Далее не только все разнообразие поэтических жанров, но и переход от одной философской системы к другой представляется как смена настроений в душе поэта. Героическое допускается в нее на равных правах с идиллическим. И высокая поэзия гражданского служения, и стоическая мораль доступны вдохновению поэта, но не исчерпывают его поэтического мира и воспринимаются им эстетически. Он видит в них красоту, а не истину:
В сей хижине живет питомец Эпиктета,
Который, истребив чувствительность в себе,
Надежду и боязнь, престал служить судьбе
И быть ее рабом. Сия царица света
Отнять, ни дать ему не может ничего:
Ничто не веселит, не трогает его;
Он ко всему готов.

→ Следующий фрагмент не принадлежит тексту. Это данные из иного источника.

-- ==== Sys2Proof/Machine/Decoder.lean ====
section
/-! DEFINITION. The decoder commands (43_decoder.md): header read, symbol reconstruction, and the decompressor. -/

namespace Sys2Proof.Machine

/-! ### Header read -/

/-- `NODE[i] <- e` as a change of the state (R41). -/
def storeNode (i : Nat) (e : Node) (s : State) : State := { s with nodes := setNode i e s.nodes }

/-- The end of `ReadNode` for a leaf flag (R221): a 9-bit symbol field, checked (R227, R228). -/
def readLeaf (k : Nat) (s : State) : Run (Nat × Nat) :=
  match readBits 9 s with
  | (none, s') => .raised .truncated s'
  | (some sym, s') =>
    if sym.toNat > 256 then .raised .badSymbol s' else .ok (k, k + 1) (storeNode k (leafNode sym 0#40) s')

/-- `ReadNode()` (R221, R223) with `k` nodes allocated so far: the index of the node read, and the new `k`. The first argument
bounds the depth at the node capacity: `k` is at least the depth, so at the bound `k` is 513 and the next node is the one that
R225 refuses. -/
def readNode : Nat → Nat → State → Run (Nat × Nat)
  | 0, _, s => .raised .headerOverflow s
  | depth + 1, k, s =>
    if k = nodeCap then .raised .headerOverflow s
    else
      match readBits 1 s with
      | (none, s1) => .raised .truncated s1
      | (some flag, s1) =>
        if flag = 1#1 then readLeaf k s1
        else
          (readNode depth (k + 1) s1).bind fun l s2 =>
          (readNode depth l.2 s2).bind fun r s3 =>
          .ok (k, r.2) (storeNode k (internalNode 0#40 (BitVec.ofNat 10 l.1) (BitVec.ofNat 10 r.1)) s3)

/-- The first line of READ_HEADER (R221): the old tree is invalidated first, whatever the outcome. -/
def invalidateTree (s : State) : State :=
  { s with treeValid := false, codesValid := false, nodeCount := 0#10, root := 0#10, eos := false }

/-- READ_HEADER after an accepted magic number (R221). DESIGN CHOICE: node entries at or above `NODE_COUNT`, unspecified by R41, keep
what they held, and after an error what was stored before it (assumption log 24). -/
def loadTree (s : State) : Run Unit :=
  (readNode nodeCap 0 s).bind fun r s' =>
    .ok () { s' with nodeCount := BitVec.ofNat 10 r.2, root := BitVec.ofNat 10 r.1, treeValid := true, treeSrc := true }

/-- READ_HEADER (R221, R222) for given magic numbers. -/
def readHeaderWith (magicTree magicCounts : Word) (s : State) : Run Unit :=
  match readBits 32 (invalidateTree s) with
  | (none, s') => .raised .format s'
  | (some magic, s') =>
    if magic = magicCounts then .raised .unsupportedMode s'
    else if magic = magicTree then loadTree s'
    else .raised .format s'

/-- READ_HEADER (R221). -/
def readHeader (s : State) : Run Unit := readHeaderWith Config.magicTree Config.magicCounts s

/-! ### Symbol reconstruction -/

/-- The child a bit descends to (R230): 0 left, 1 right. -/
def childOf (e : Node) (b : BitVec 1) : NodeIdx := if b = 0#1 then e.left else e.right

/-- The loop of `DecodeOne` from an internal node (R230), with a bound on its rounds: each one reads a bit, so with none left
the read answers NO_DATA. -/
def walkToLeaf : Nat → Node → State → Run Sym
  | 0, _, s => .raised .truncated { s with inPos := inBits s }
  | n + 1, e, s =>
    match readBits 1 s with
    | (none, s') => .raised .truncated s'
    | (some b, s') =>
      match nodeAt s'.nodes (childOf e b) with
      | .error f => .stuck f
      | .ok c => if c.leaf then .ok c.sym s' else walkToLeaf n c s'

/-- The end of `DecodeOne` (R230): `RESULT`, `EOS`, and the symbol's byte value unless it is EOS. -/
def emitSym (sym : Sym) (s : State) : Run Sym :=
  if sym = eosSym then .ok sym { s with result := sym.setWidth 32, eos := true }
  else .ok sym (writeBits 8 sym { s with result := sym.setWidth 32, eos := false })

/-- `DecodeOne()` (R230); a root leaf consumes one bit of any value (R231). -/
def decodeOne (s : State) : Run Sym :=
  match nodeAt s.nodes s.root with
  | .error f => .stuck f
  | .ok e =>
    if e.leaf then
      match readBits 1 s with
      | (none, s') => .raised .truncated s'
      | (some _, s') => emitSym e.sym s'
    else (walkToLeaf (bitsLeft s + 1) e s).bind emitSym

/-- The loop of DECODE_STREAM (R235), with a bound on its rounds (R245): each round reads a bit, so with none left it is
TRUNCATED. -/
def decodeLoop : Nat → State → Run Unit
  | 0, s => .raised .truncated { s with inPos := inBits s }
  | n + 1, s =>
    (decodeOne s).bind fun sym s' => if sym = eosSym then .ok () s' else decodeLoop n s'

/-- DECODE_SYM (R230). -/
def decodeSymbol (s : State) : Run Unit :=
  needTree s fun s => (decodeOne s).bind fun _ s' => .ok () s'

/-- DECODE_STREAM (R235). -/
def decodeStream (s : State) : Run Unit := needTree s fun s => decodeLoop (bitsLeft s + 1) s

/-! ### The decompressor -/

/-- DECOMPRESS (R238) for given magic numbers. -/
def decompressWith (magicTree magicCounts : Word) (s : State) : Run Unit :=
  (readHeaderWith magicTree magicCounts (rewind s)).bind fun _ s' => decodeStream s'

/-- DECOMPRESS (R238). -/
def decompress (s : State) : Run Unit := decompressWith Config.magicTree Config.magicCounts s

/-! ### The meanings -/

/-- READ_HEADER (R221). -/
def execReadHeader (s : State) : Host.Outcome State Fault Refusal :=
  finish (opcodeOf .readHeader) (readHeader s)

/-- DECODE_SYM (R230). -/
def execDecodeSym (s : State) : Host.Outcome State Fault Refusal :=
  finish (opcodeOf .decodeSym) (decodeSymbol s)

/-- DECODE_STREAM (R235). -/
def execDecodeStream (s : State) : Host.Outcome State Fault Refusal :=
  finish (opcodeOf .decodeStream) (decodeStream s)

/-- DECOMPRESS (R238). -/
def execDecompress (s : State) : Host.Outcome State Fault Refusal :=
  finish (opcodeOf .decompress) (decompress s)

end Sys2Proof.Machine
end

Представь конец вселенной:
Небесный свод трещит; огромные шары
Летят с своих осей; в развалинах миры…[337]
Сим страшным зрелищем мудрец не устрашенный
Покойно бы сказал: «Мне время отдохнуть
И в гробе Естества сном вечности заснуть!»
Поэт пред ним свои колена преклоняет
И полубога в нем на лире прославляет:
Великая душа! что мир перед тобой?
И с тою ж кистию, с тем самым же искусством
Сей нравственный Апелл распишет слабость вам,
Для стоиков порок, но сродную сердцам
Зависимых существ, рожденных с нежным чувством…
Ах! слабость жить мечтой, от рока ожидать
Всего, что мыслям льстит, — надеяться, бояться,
От удовольствия и страха трепетать,
Слезами радости и скорби обливаться!..
«Хвалитесь, мудрецы, бесстрастием своим
И будьте камнями, назло самой природе!
Чувствительность! люблю я быть рабом твоим…[338]
Такая позиция дает нам ответ на вопрос: почему разнообразие материалов «Московского журнала» не мешает их единству и почему обилие разножанровых отрывков, часто восходящих к весьма отдаленным источникам и содержащих противоречия в оценках и мнениях, не противоречит восприятию всего журнала в целом как единого текста — монолога издателя.
Своеобразно-лирический характер этого монолога поддерживается тем, что через весь журнальный текст, как бы прошивая его единой нитью, проходят, с одной стороны, интимно-биографические обращения издателя к друзьям своего сердца, а с другой — идущее из номера в номер автобиографическое (как казалось читателям) повествование: «Письма русского путешественника». Так, например, в апрельском номере «Московского журнала» за 1791 год, кроме отрывка из «Писем русского путешественника», читатель находил стихотворение «Мишеньке», обращенное к сыну С. Р. Воронцова и напоминавшее о заграничном странствии издателя, и лирический отрывок «Невинность» — дань восхищения Аглае:
«Когда смертные повиновались гласу благодетельной Природы и жили в любви, тишине и мире, тогда Невинность на земле обитала… Но, когда человек, в гибельный час заблуждения восхотел быть мудрее Природы: тогда Невинность возвратилась на небеса в свое отечество. С того времени она уже редко посещает землю и редко бывает видима оку смертного: но я видел ее — в образе любезной Аглаи». Подпись «К» уничтожала всякие сомнения относительно авторства и смысла этого отрывка.